Lending marketplaces that have a recurring, relentless incentive to grow volume operate with an inherent tension between the well-being of their customers (investors in the loans in this case) and themselves (meeting the monthly/quarterly/annual loan growth target).  It is inescapable.  Inevitably, the pressure to grow pushes up against the quality bar of the financial product promised to investors, pushing the management further out on the risk curve.  While traditional banks and other lenders have a similar tension in theory, they are not venture backed, a model of financing that focuses heavily on growth.  

Misaligned incentives occur in many other business models as well. Spotify pays music rights holders each time a song is streamed on their service, a rate that differs depending on the stature (and leverage) of the artist, yet their revenues come from flat monthly fees from their customers.  Therefore, their long-term incentive is to maximize retention of the customers while trying to get them to listen to the least valuable songs less often.  Managing the P/L of the business, when it is at scale, will require leaders to constantly trade-off shareholder value with customer delight, even if on the margin.  Should the next ‘randomly’ selected song be a Taylor Swift song ($$) or an unknown artist not yet known (and not yet represented by high powered agents and lawyers)?  

To be clear, all businesses at some point in time face misaligned incentives between their customers and shareholders.

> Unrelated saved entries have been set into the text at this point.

-- ==== Sys2Proof/Syntax.lean ====
section
/-!
DEFINITION. The command set: one constructor of Instr per row of spec/opcode_table.json (30_encoding.md R85), the
opcodes, and the fault cause codes (60_exceptions.md R270).
-/

namespace Sys2Proof

/-- A decoded command. Operands stand destinations first, then sources, as in the syntax of 30_encoding.md R97. -/
inductive Instr where
  /-- NOP (46_move_and_native.md R240) -/
  | nop
  /-- CLR vd (46_move_and_native.md R241) -/
  | clr (rd : Reg)
  /-- MOV vd, vs1 (46_move_and_native.md R242) -/
  | mov (rd rs1 : Reg)
  /-- LDN vd (46_move_and_native.md R243) -/
  | ldn (rd : Reg)
  /-- TON vs1 (46_move_and_native.md R244) -/
  | ton (rs1 : Reg)
  /-- SETL vr, idx (46_move_and_native.md R245) -/
  | setl (r : Reg) (idx : LimbIdx)
  /-- GETL vr, idx (46_move_and_native.md R246) -/
  | getl (r : Reg) (idx : LimbIdx)
  /-- CMP vs1, vs2 (41_comparator.md R110) -/
  | cmp (rs1 rs2 : Reg)
  /-- EQ vs1, vs2 (41_comparator.md R111) -/
  | eq (rs1 rs2 : Reg)
  /-- ISZ vs1 (41_comparator.md R112) -/
  | isz (rs1 : Reg)
  /-- ADD vd, vs1, vs2 (42_additive.md R130) -/
  | add (rd rs1 rs2 : Reg)
  /-- SUB vd, vs1, vs2 (42_additive.md R131) -/
  | sub (rd rs1 rs2 : Reg)
  /-- INC vd, vs1 (42_additive.md R132) -/
  | inc (rd rs1 : Reg)
  /-- DEC vd, vs1 (42_additive.md R133) -/
  | dec (rd rs1 : Reg)
  /-- MUL vd, vs1, vs2 (43_multiply.md R160) -/
  | mul (rd rs1 rs2 : Reg)
  /-- DIVMOD vq, vr, vs1, vs2: rd is the quotient, rd2 the remainder (44_divide.md R180) -/
  | divmod (rd rd2 rs1 rs2 : Reg)
  /-- DIV vd, vs1, vs2 (44_divide.md R181) -/
  | div (rd rs1 rs2 : Reg)
  /-- MOD vd, vs1, vs2 (44_divide.md R182) -/
  | mod (rd rs1 rs2 : Reg)
  /-- AND vd, vs1, vs2 (45_bitwise.md R210) -/
  | and (rd rs1 rs2 : Reg)
  /-- OR vd, vs1, vs2 (45_bitwise.md R211) -/
  | or (rd rs1 rs2 : Reg)
  /-- XOR vd, vs1, vs2 (45_bitwise.md R212) -/
  | xor (rd rs1 rs2 : Reg)
  /-- SHL vd, vs1 (45_bitwise.md R213) -/
  | shl (rd rs1 : Reg)
  /-- SHR vd, vs1 (45_bitwise.md R214) -/
  | shr (rd rs1 : Reg)
  deriving DecidableEq, Repr

/-- The 23 assigned opcodes (30_encoding.md R85, R89). -/
inductive Opcode where
  | nop | clr | mov | ldn | ton | setl | getl
  | cmp | eq | isz
  | add | sub | inc | dec
  | mul | divmod | div | mod
  | and | or | xor | shl | shr
  deriving DecidableEq, Repr

/-- The fault causes (60_exceptions.md R270). Code 7 is reserved and never raised, so no constructor stands for
it (93_implementation_defined.md E6). -/
inductive Cause where
  | none
  | illegalOpcode
  | reservedNonzero
  | operandConflict
  | badLimbIndex
  | divideByZero
  | hostProtocol
  deriving DecidableEq, Repr

/-- The registers a command writes (10_state.md R22). -/
def Instr.dests : Instr → List Reg
  | .nop => []
  | .clr rd => [rd]
  | .mov rd _ => [rd]
  | .ldn rd => [rd]
  | .ton _ => []
  | .setl r _ => [r]
  | .getl _ _ => []
  | .cmp _ _ => []
  | .eq _ _ => []
  | .isz _ => []
  | .add rd _ _ => [rd]
  | .sub rd _ _ => [rd]
  | .inc rd _ => [rd]
  | .dec rd _ => [rd]
  | .mul rd _ _ => [rd]
  | .divmod rd rd2 _ _ => [rd, rd2]
  | .div rd _ _ => [rd]
  | .mod rd _ _ => [rd]
  | .and rd _ _ => [rd]
  | .or rd _ _ => [rd]
  | .xor rd _ _ => [rd]
  | .shl rd _ => [rd]
  | .shr rd _ => [rd]

/-- The value registers a command reads (10_state.md R22). -/
def Instr.sources : Instr → List Reg
  | .nop => []
  | .clr _ => []
  | .mov _ rs1 => [rs1]
  | .ldn _ => []
  | .ton rs1 => [rs1]
  | .setl r _ => [r]
  | .getl r _ => [r]
  | .cmp rs1 rs2 => [rs1, rs2]
  | .eq rs1 rs2 => [rs1, rs2]
  | .isz rs1 => [rs1]
  | .add _ rs1 rs2 => [rs1, rs2]
  | .sub _ rs1 rs2 => [rs1, rs2]
  | .inc _ rs1 => [rs1]
  | .dec _ rs1 => [rs1]
  | .mul _ rs1 rs2 => [rs1, rs2]
  | .divmod _ _ rs1 rs2 => [rs1, rs2]
  | .div _ rs1 rs2 => [rs1, rs2]
  | .mod _ rs1 rs2 => [rs1, rs2]
  | .and _ rs1 rs2 => [rs1, rs2]
  | .or _ rs1 rs2 => [rs1, rs2]
  | .xor _ rs1 rs2 => [rs1, rs2]
  | .shl _ rs1 => [rs1]
  | .shr _ rs1 => [rs1]

/-- Only TON and GETL write RESULT (10_state.md R35). -/
def Instr.writesResult : Instr → Bool
  | .nop => false
  | .clr _ => false
  | .mov _ _ => false
  | .ldn _ => false
  | .ton _ => true
  | .setl _ _ => false
  | .getl _ _ => true
  | .cmp _ _ => false
  | .eq _ _ => false
  | .isz _ => false
  | .add _ _ _ => false
  | .sub _ _ _ => false
  | .inc _ _ => false
  | .dec _ _ => false
  | .mul _ _ _ => false
  | .divmod _ _ _ _ => false
  | .div _ _ _ => false
  | .mod _ _ _ => false
  | .and _ _ _ => false
  | .or _ _ _ => false
  | .xor _ _ _ => false
  | .shl _ _ => false
  | .shr _ _ => false

/-- LDN, SETL, SHL and SHR take an operand from ARG (10_state.md R22, R34). -/
def Instr.readsArg : Instr → Bool
  | .nop => false
  | .clr _ => false
  | .mov _ _ => false
  | .ldn _ => true
  | .ton _ => false
  | .setl _ _ => true
  | .getl _ _ => false
  | .cmp _ _ => false
  | .eq _ _ => false
  | .isz _ => false
  | .add _ _ _ => false
  | .sub _ _ _ => false
  | .inc _ _ => false
  | .dec _ _ => false
  | .mul _ _ _ => false
  | .divmod _ _ _ _ => false
  | .div _ _ _ => false
  | .mod _ _ _ => false
  | .and _ _ _ => false
  | .or _ _ _ => false
  | .xor _ _ _ => false
  | .shl _ _ => true
  | .shr _ _ => true

end Sys2Proof
end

Something as simple as a pricing decision shows the conflict - a higher price of the product is better for shareholders, worse for customers.  And, many very large and successful companies have thrived despite deeply entrenched these incentive challenges (Facebook as one prominent example).

But, it seems to me some business models are set up from the start for more tension and conflict.  I often thought about the newspaper test when leading my company - if the action I am taking now was on the front page of every newspaper tomorrow, would I be ok with that?  It is a simplifying tool in the daily fog of too many decisions.  

Incentive alignment is a meta newspaper test for the business model itself. If customers, shareholders and employees all have perfect information about the profit drivers, short and long-term incentives and tensions in the business, would they all be comfortable?  

I can think of no more important question to the long term happiness of the founder and CEO.  If you don’t get that right, while the business may still be successful, you are setting yourself up for countless sleepless nights holding a tremendous ethical weight on your shoulders.